O aborto livre até às dez semanas foi consagrado pela Lei nº 16/2007, que encarou esta problemática como um conflito de direitos e interesses entre a vontade da mulher grávida, por um lado, e a existência de uma nova vida humana dependente do corpo desta mulher, por outro.
Questão arrumada!
Eis a diferença entre o olhar jurídico-político, que visa anular a problematização, e o olhar próprio da ética, que exige um questionamento, um repensar, perante o que foi encarado pelo legislador em 2007 como um tolerar de um mal.
Aliás, quanto mais arrumado numa lei está este assunto, mais devemos activar a nossa reflexão pessoal e comunitária sobre como devemos agir. Só assim podemos continuar a considerar o aborto como um mal que devemos procurar evitar.
O assunto está arrumado! Estará? A verdade é que este argumento só funciona para um lado. Quem levantou novamente a questão foram alguns partidos políticos com a intenção de alargar o prazo das dez semanas e de facilitar e acelerar o processo de acesso à IVG.

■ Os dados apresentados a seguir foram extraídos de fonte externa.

/-- A good header moves the framer by the table of R24: HUNT and CONFIRM to CONFIRM, the sixteenth and FLYWHEEL to UP, and UP
stays (that the run counter is 0 after the sixteenth is the model's choice, log 43). It gives the receive side its frame
number, and sets the peer record and the stamps of the latest good header (R22 to R26). In UP and FLYWHEEL, as the framer
is once it has moved (the model's choice for the sixteenth, log 51), the 62 carriage blocks are read, none of them under the peer's hold (R33; that these are then
counted, and none under the hold, is the model's inference, log 15), and each block is handled by its label and the owner
of its position (R34 to R37). The service block is taken or discarded (R40, R41), and a TEST_REPORT counts into the run it
names, or as stale (R152; stated for a frame that leaves the framer
in CONFIRM; that a note's arrival is site time at the event is the model's choice, log 34). A MAP_SLIP raise answered with
RESEEK would move the framer again, so it is ruled out where the framer is in UP, and with it BAR, which R165 lets no row but
a tenant's be answered with. -/
def Obligations.GoodHeaderMovesFramer : Prop :=
  (∀ (s : State) (f : RxFrame) (h : Header), s.calm → s.rxQuiet → f.wellFormed = true → s.classify f = .good h →
    (s.lfr.rx.framer = .hunt ∨ (s.lfr.rx.framer = .confirm ∧ s.lfr.rx.run + 1 < 16)) →
    let kind := field f.service 0 1
    let len := field f.service 1 1
    let whole := f.serviceBad = false ∧ crcOk f.service = true
    ∃ t, exec (.rxFrameReceived f) s = .next t
      ∧ t.lfr.rx.framer = .confirm
      ∧ t.lfr.rx.run = (if s.lfr.rx.framer = .hunt then 1 else s.lfr.rx.run + 1)
      ∧ t.lfr.counts.good = s.lfr.counts.good + 1 ∧ t.lfr.rx.frameNo = BitVec.ofNat 16 h.frameNo
      ∧ t.lfr.rx.lastGood = some ⟨h.sent, f.arrival⟩
      ∧ (∃ p, t.lfr.rx.peer = some p ∧ p.state = h.state ∧ p.halted = h.halted ∧ p.hold = h.hold)
      ∧ (h.fieldsOk = true → t.lfr.rx.prof = h.prof ∧ t.lfr.rx.map = ⟨h.ver, h.cur⟩)
      ∧ t.tpt = s.tpt ∧ t.lfr.counts.blocksRead = s.lfr.counts.blocksRead
      ∧ ((¬ whole ∨ 3 < kind ∨ (kind = 0 ∧ len ≠ 0) ∨ (kind = 1 ∧ len ≠ 18) ∨ (kind = 2 ∧ len ≠ 7)
          ∨ (kind = 3 ∧ (len = 0 ∨ 32 < len))) →
        t.lfr.counts.discardedService = s.lfr.counts.discardedService + 1 ∧ t.lfr.rx.relay = s.lfr.rx.relay
          ∧ t.stu = s.stu)
      ∧ (whole → kind = 0 → len = 0 → t.lfr.counts.discardedService = s.lfr.counts.discardedService
        ∧ t.lfr.rx.relay = s.lfr.rx.relay ∧ t.stu = s.stu)
      ∧ (whole → kind = 1 → len = 18 → t.stu.chk.armed = true ∧ t.stu.chk.id = field f.service 2 1
        ∧ t.stu.chk.mask = slice f.service 3 16 ∧ t.stu.chk.blocks = field f.service 19 1 ∧ t.stu.chk.window = 0
        ∧ t.stu.chk.slots = 0 ∧ t.stu.chk.checked = 0 ∧ t.stu.chk.bad = 0 ∧ t.stu.chk.seen = false
        ∧ t.stu.chk.empty = 0 ∧ t.stu.chk.starts = s.stu.chk.starts + 1)
      ∧ (whole → kind = 2 → len = 7 →
        (s.stu.queue = [] → t.stu.stale = s.stu.stale + 1)
        ∧ ∀ r rs, s.stu.queue = r :: rs → r.entry.kind = .linkPattern → r.id = field f.service 2 1 → r.state = .running →
          t.stu.stale = s.stu.stale ∧ t.stu.queue = { r with
            fig.checked := r.fig.checked + field f.service 3 2, fig.bad := r.fig.bad + field f.service 5 2
            fig.reports := r.fig.reports + 1 } :: rs)
      ∧ (whole → kind = 3 → 1 ≤ len → len ≤ 32 →
        (s.lfr.rx.relay.length < 4 →
          t.lfr.rx.relay = s.lfr.rx.relay ++ [⟨slice f.service 2 len, s.dsu.time⟩]
          ∧ t.lfr.rx.relayLost = s.lfr.rx.relayLost)
        ∧ (4 ≤ s.lfr.rx.relay.length → t.lfr.rx.relay = s.lfr.rx.relay
          ∧ t.lfr.rx.relayLost = min 255 (s.lfr.rx.relayLost + 1))))
  ∧ (∀ (s : State) (f : RxFrame) (h : Header), s.calm → s.rxQuiet → f.wellFormed = true → s.classify f = .good h →
    ((s.lfr.rx.framer = .confirm ∧ s.lfr.rx.run + 1 = 16) ∨ s.lfr.rx.framer = .up ∨ s.lfr.rx.framer = .flywheel) →
    ∃ t, exec (.rxFrameReceived f) s = .next t
      ∧ t.lfr.counts.good = s.lfr.counts.good + 1 ∧ t.lfr.rx.lastGood = some ⟨h.sent, f.arrival⟩
      ∧ t.lfr.rx.frameNo = BitVec.ofNat 16 h.frameNo
      ∧ t.lfr.counts.blocksRead = (if h.hold = true then s.lfr.counts.blocksRead else s.lfr.counts.blocksRead + 62)
      ∧ (h.hold = true → t.tpt = s.tpt ∧ t.lfr.counts.mismatch = s.lfr.counts.mismatch
        ∧ t.lfr.counts.uncorrectable = s.lfr.counts.uncorrectable
        ∧ t.lfr.counts.malformedLabel = s.lfr.counts.malformedLabel)
      ∧ (h.hold = true ∨ s.fmn.slipStays →
        t.lfr.rx.framer = .up ∧ t.lfr.rx.run = (if s.lfr.rx.framer = .up then s.lfr.rx.run else 0)
        ∧ t.lfr.rx.upDue = (if s.lfr.rx.framer = .up then none else some (decide (s.lfr.rx.framer = .confirm)))
        ∧ (∃ p, t.lfr.rx.peer = some p ∧ p.state = h.state ∧ p.halted = h.halted ∧ p.hold = h.hold)
        ∧ (h.fieldsOk = true → t.lfr.rx.prof = h.prof ∧ t.lfr.rx.map = ⟨h.ver, h.cur⟩)))
  ∧ ∀ (s : State) (bb q : Nat) (b : RxBlock),
    let o := s.lfr.rx.map.counts.owner q
    let n := s.lfr.rx.frameNo.toNat
    let l := readLabel b.label
    let t := s.takeBlock bb q b
    let gap := (∀ i, o = .tenant i → t.tpt = s.tpt.set i (s.tpt.get i).gap) ∧ ((∀ i, o ≠ .tenant i) → t.tpt = s.tpt)
    t.lfr.counts.blocksRead = s.lfr.counts.blocksRead + 1
    ∧ (b.uncorrectable = true → t.lfr.counts.uncorrectable = s.lfr.counts.uncorrectable + 1 ∧ gap
      ∧ t.stu.chk = (if o = .test then s.stu.chk.take bb n q none else s.stu.chk))
    ∧ (b.uncorrectable = false → l.owner ≠ o.code →
      t.lfr.counts.mismatch = s.lfr.counts.mismatch + 1 ∧ t.lfr.rx.secMismatch = s.lfr.rx.secMismatch + 1 ∧ gap
      ∧ t.stu.chk = s.stu.chk
      ∧ (s.lfr.rx.secMismatch + 1 = 16 → s.fmn.rows.length = 21 → t.rowActive 4)
      ∧ (s.lfr.rx.secMismatch + 1 ≠ 16 → t.fmn = s.fmn))
    ∧ (b.uncorrectable = false → l.owner = o.code → (bb < l.fill ∨ (l.start = true ∧ l.fill ≤ l.offset)) →
      t.lfr.counts.malformedLabel = s.lfr.counts.malformedLabel + 1 ∧ gap ∧ t.stu.chk = s.stu.chk)
    ∧ (b.uncorrectable = false → l.owner = o.code → l.fill ≤ bb → (l.start = false ∨ l.offset < l.fill) →
      (∀ i, o = .tenant i → t.tpt = s.tpt.set i
        ((s.tpt.get i).block (b.data.take l.fill) (if l.start = true then some l.offset else none)))
      ∧ (o = .test → t.stu.chk = s.stu.chk.take bb n q (some (l.fill, b.data)) ∧ t.tpt = s.tpt)
      ∧ (o = .idle → t = { s with lfr.counts.blocksRead := s.lfr.counts.blocksRead + 1 }))

/-- An entry to UP clears LINK_LOSS. In RECOVER it brings the site back to SERVICE with cause LINK_UP; in SEEK it brings it
to PROVE with cause LINK_UP, ROUND 1 and a bring-up round asked for, or, with no BRINGUP entry in the plan, through PROVE to
SERVICE with cause PROVE_EMPTY; in every other phase it moves nothing (R4, R6, R16, R25, R159). The run queue is taken as
empty. -/
def Obligations.EntryToUpMovesPhase : Prop :=
  ∀ (s : State) (fc : Bool), s.calm → s.stu.queue = [] → s.lfr.rx.upDue = some fc → s.fmn.rows.length = 21 →
    (s.spc.phase = .recover → ∃ t, exec .rxFramerUp s = .next t ∧ t.spc.phase = .service ∧ t.spc.cause = .linkUp
      ∧ t.spc.recover = none ∧ t.lfr.rx.upDue = none ∧ (t.fmn.row 1).active = false)
    ∧ (s.spc.phase = .seek → s.stu.entriesOf .bringup = [] →
      ∃ t, exec .rxFramerUp s = .next t ∧ t.spc.phase = .service ∧ t.spc.cause = .proveEmpty ∧ t.spc.left = .prove
        ∧ t.lfr.rx.upDue = none ∧ (t.fmn.row 1).active = false)
    ∧ (s.spc.phase = .seek → s.stu.entriesOf .bringup ≠ [] → s.runsStay →
      ∃ t, exec .rxFramerUp s = .next t ∧ t.spc.phase = .prove ∧ t.spc.cause = .linkUp ∧ t.spc.left = .seek
        ∧ t.spc.prove = .round ∧ t.spc.roundNo = 1 ∧ t.spc.retry = none ∧ t.roundQueued ∧ t.lfr.rx.upDue = none
        ∧ (t.fmn.row 1).active = false)
    ∧ (s.spc.phase ≠ .recover → s.spc.phase ≠ .seek → ∃ t, exec .rxFramerUp s = .next t ∧ t.spc = s.spc
      ∧ t.stu = s.stu ∧ t.tpt = s.tpt ∧ t.lfr.rx.upDue = none ∧ (t.fmn.row 1).active = false)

O resultado de considerarmos o assunto arrumado e da falta de reflexão pessoal e comunitária sobre o aborto foi a quebra do vínculo que considerávamos indestrutível entre a gravidez e a vida humana em gestação.
O actual discurso, ao focar-se apenas no corpo e na autonomia da mulher, deixou de encarar o aborto como um conflito de direitos e interesses. Um dos lados foi emudecido. É como se interromper uma gravidez fosse só isso mesmo, como se não fosse acabar intencionalmente com uma vida humana.

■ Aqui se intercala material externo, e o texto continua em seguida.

/-! ### Carriage and service blocks -/

theorem countMismatch (h : InnerOf Q s t) : InnerOf Q s t.countMismatch :=
  ite (fun _ => raiseNow (change h (by rfl)) (by decide) _) (fun _ => change h (by rfl))

/-- A tenant changed in its data alone. -/
theorem dataTenant (h : InnerOf Q s t) {i : Fin 4} {f : Tenant → Tenant}
    (hf : (t.tpt.get i).dataOnly (f (t.tpt.get i))) : InnerOf Q s (t.modTenant i f) := h.adjustTenant hf.2 hf.1

theorem gapAt (h : InnerOf Q s t) (o : Owner) : InnerOf Q s (t.gapAt o) := by
  cases o with
  | tenant i => exact h.dataTenant (Tenant.gap_dataOnly _)
  | test | idle => exact h

theorem takeBlock (h : InnerOf Q s t) (bb q : Nat) (b : RxBlock) : InnerOf Q s (t.takeBlock bb q b) := by
  have hread : InnerOf Q s { t with lfr.counts.blocksRead := t.lfr.counts.blocksRead + 1 } := change h (by rfl)
  unfold State.takeBlock
  dsimp only
  split
  · split
    · exact change hread (by rfl)
    · exact gapAt (change hread (by rfl)) _
    · exact gapAt (change hread (by rfl)) _
  · exact hread.countMismatch.gapAt _
  · exact gapAt (change hread (by rfl)) _
  · split
    · exact hread.dataTenant (Tenant.block_dataOnly _ _ _)
    · exact change hread (by rfl)
    · exact hread

theorem gapAll (h : InnerOf Q s t) : InnerOf Q s t.gapAll :=
  forTenants (fun _ _ ht => ite (fun _ => ht) (fun _ => ht.dataTenant (Tenant.gap_dataOnly _))) h

theorem takeCarriage (h : InnerOf Q s t) (x : SlotHeader) (l : List RxBlock) : InnerOf Q s (t.takeCarriage x l) := by
  unfold State.takeCarriage
  refine ite (fun _ => ?_) (fun _ => h)
  cases x with
  | missing => exact h.gapAll
  | good | bad => exact foldl _ (fun _ y _ ht => ht.takeBlock _ y.2 y.1) h

theorem takeNote (h : InnerOf Q s t) (b : Bytes) : InnerOf Q s (t.takeNote b) := by
  unfold State.takeNote
  refine notify ?_ (by decide)
  split
  · next hroom =>
    exact h.changeOf
        { Change.refl _ with relay := fun _ => by simp only [List.length_append, List.length_singleton]; omega }
  · exact change h (by rfl)

theorem takeService (h : InnerOf Q s t) (v : Service) : InnerOf Q s (t.takeService v) := by
  cases v with
  | idle => exact h
  | start id mask blocks => exact h.armChecker _ _ _
  | report id checked bad w => exact h.takeReport _ _ _
  | note b => exact h.takeNote b
  | discard => exact change h (by rfl)

/-! ### A slot -/

theorem deliverUp (h : Inner s t) : Inner s t.deliverUp := by
  unfold State.deliverUp
  split
  · exact rxUp (change h (by rfl)) _
  · exact h

theorem deliverDown (h : Inner s t) : Inner s t.deliverDown := ite (fun _ => h.rxDown) (fun _ => h)

theorem settleRx (h : Inner s t) : Inner s t.settleRx :=
  h.deliverDown.finishWork.deliverUp.finishWork.marginWindow.finishWork.alignWindow.finishWork.checkerWindow.finishWork

/-- The measures of a slot taken by the margin and level windows (R11, R44). -/
theorem measureSlot (h : InnerOf Q s t) (x : Lau) (l : Int) (hu : u = { t with lau := x, spc := t.spc.slot l }) :
    InnerOf Q s u := by
  subst hu
  exact h.changeOf { Change.refl (Q := Q) _ with tenants := by simp only [State.view, Spc.slot_phase, imp_self] }

theorem slot (h : Inner s t) (x : SlotHeader) (f : Option RxFrame) : Inner s (t.slot x f) := by
  have hhead := ((h.settleRx.countSlot x).moveFramer x.isGood).takeHeader x
  have hcar := fun m l => takeCarriage (hhead.measureSlot m l rfl) x ((f.map (·.blocks)).getD [])
  have hchk : ∀ v : State, Inner s v → Inner s (if v.lfr.rx.framer.carries then { v with stu.chk := v.stu.chk.slot } else v) :=
    fun v hv => ite (fun _ => change hv (by rfl)) (fun _ => hv)
  unfold State.slot
  dsimp only
  split
  · exact change (((hchk _ (hcar _ _)).takeService _).markHeader _ _) (by rfl)
  · exact hchk _ (hcar _ _)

Ser filho passa a ser uma condição que se adquire se a mulher desejar ser mãe. Se a mulher quer ser mãe, aquele embrião passa a ser considerado filho. Se uma mulher não quer ser mãe, o que existe, já não é um filho, é uma gravidez que deve ser interrompida.
O que se interrompe é a gravidez, diz a lei. Assunto arrumado!
Temos de nos recentrar. Sempre que se interrompe uma gravidez, retiramos uma vida a alguém.
A questão que aqui trago não é se devemos ou não mudar a lei, é muito mais séria e estruturante, porque tem implicações naquilo que sou, naquilo que quero ser.
Para tomarmos decisões livres temos de ter a fortaleza para encarar a realidade do que está em jogo, temos de ter tempo para reflectir, temos de ter a oportunidade de dialogar e de ser confrontados com opiniões diferentes e com caminhos alternativos, temos de sentir o peso de uma decisão desta importância e, sim, temos de evitar fugir ao sofrimento que advém do processo de decisão.
Os outros, nessas ocasiões, são todos chamados: cabe a cada um decidir se estende a mão ou se vira as costas, porque o assunto está arrumado.